-- ==== Sys2Proof/Machine/Splat.lean ====
section
/-! DEFINITION. The splat blend unit (16 R382-R398): projection, keys, the pixel state, record loads, forward blending
and reverse replay. -/

namespace Sys2Proof.Machine

open Sys2Proof

/-! ### Operand fields, R383 -/

/-- A run that is read. -/
def sbRunA (f : BitVec 7) : Option (Nat × Nat) := if f.toNat = 127 then some (3, 1) else if 116 ≤ f.toNat then some (3, 0x70) else none

/-- A run that is written. -/
def sbRunD (f : BitVec 7) : Option (Nat × Nat) := if f.toNat = 127 then some (3, 2) else if 116 ≤ f.toNat then some (3, 0x70) else none

/-- A source that may be a constant. -/
def sbSrc (f : BitVec 7) : Option (Nat × Nat) :=
  if f.toNat = 127 then some (3, 1) else if 116 ≤ f.toNat ∧ f.toNat < 124 then some (3, 0x70) else none

/-- A destination register or pair. -/
def sbDst (f : BitVec 7) : Option (Nat × Nat) :=
  if 124 ≤ f.toNat then some (3, 2) else if 116 ≤ f.toNat then some (3, 0x70) else none

/-- A lane instruction of the unit: its fields, its operands, its effect. -/
def sbOp (fields : List (Option (Nat × Nat))) (roles : List Role) (f : State → LaneRef → Thread → LaneOut) : State → Out :=
  wordCheck (firstSome fields) (stateOp roles f)

/-- Words written from a field on, after which the instruction is complete. -/
def State.sbWrite (s : State) (l : LaneRef) (t : Thread) (d : BitVec 7) (ws : List Word) : LaneOut :=
  (s.setLane l ((t.setRegs (t.absReg d.toNat) ws).advance 4), none)

/-! ### Arithmetic, R383 -/

/-- An FP32 word as an exact value. -/
def sbv (w : Word) : Num := fp32.value w.toNat

/-- One rounding to nearest even; an exact zero is +0. -/
def sbr (x : Num) : Word := if x.isZero then 0 else BitVec.ofNat 32 (fp32.round .rn false x).1

/-- The exact sum and product of several values. -/
def sbSum (l : List Num) : Num := l.foldl (fun a x => (a.add .rn x).1) (Num.ofInt 0)
def sbProd (l : List Num) : Num := l.foldl (fun a x => (a.mul x).1) (Num.ofInt 1)

/-- A NaN or an infinity. -/
def Num.special : Num → Bool
  | .fin .. => false
  | _ => true

/-- The quotient of exact values with a positive finite divisor, rounded once. -/
def sbQuot (x z : Num) : Word :=
  match x, z with
  | .fin n m e, .fin _ mz ez => if m = 0 then 0 else BitVec.ofNat 32 (fp32.roundQ .rn false n m mz (e - ez)).1
  | _, _ => 0

/-- An exact value times ln 2, rounded once (R395). -/
def sbLn2 (x : Num) : Word :=
  match x with
  | .nan _ => BitVec.ofNat 32 fp32.nanEnc
  | .inf n => BitVec.ofNat 32 (fp32.withSign n fp32.infEnc)
  | .fin n m e => if m = 0 then 0 else BitVec.ofNat 32 (fp32.roundFix .rn n (m * ln2Fix) e).1

/-- A quotient of exact values times (1/2) log2(e), rounded once (R386). -/
def sbK (x d : Num) : Word :=
  match x, d with
  | .fin n m e, .fin _ md ed =>
    if m = 0 then 0
    else
      let sh : Int := 200 - log2Rat m md
      let q := scaleQ (m * 2 ^ fixP) (2 * md * ln2Fix) sh
      BitVec.ofNat 32 (fp32.roundSticky .rn n (q.1 / q.2) (e - ed - sh) false).1
  | _, _ => 0

/-- The floor of an exact value. -/
def sbFloor : Num → Int
  | .fin n m e =>
    let z : Int := if n then -(m : Int) else m
    if 0 ≤ e then z * 2 ^ e.toNat else z / 2 ^ (-e).toNat
  | _ => 0

/-! ### Projection, R386 -/

/-- The least n from `lo` on, below `hi`, at which a property that stays true becomes true. -/
def leastFrom : Nat → Nat → Nat → (Nat → Bool) → Nat
  | 0, lo, _, _ => lo
  | k + 1, lo, hi, p =>
    if hi ≤ lo then lo
    else
      let mid := (lo + hi) / 2
      if p mid then leastFrom k lo mid p else leastFrom k (mid + 1) hi p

--*--

BRIEF:
Your answer should consist only of the count of lines in the data that contain "instruction".

ANSWER TO THE PROBLEM:
2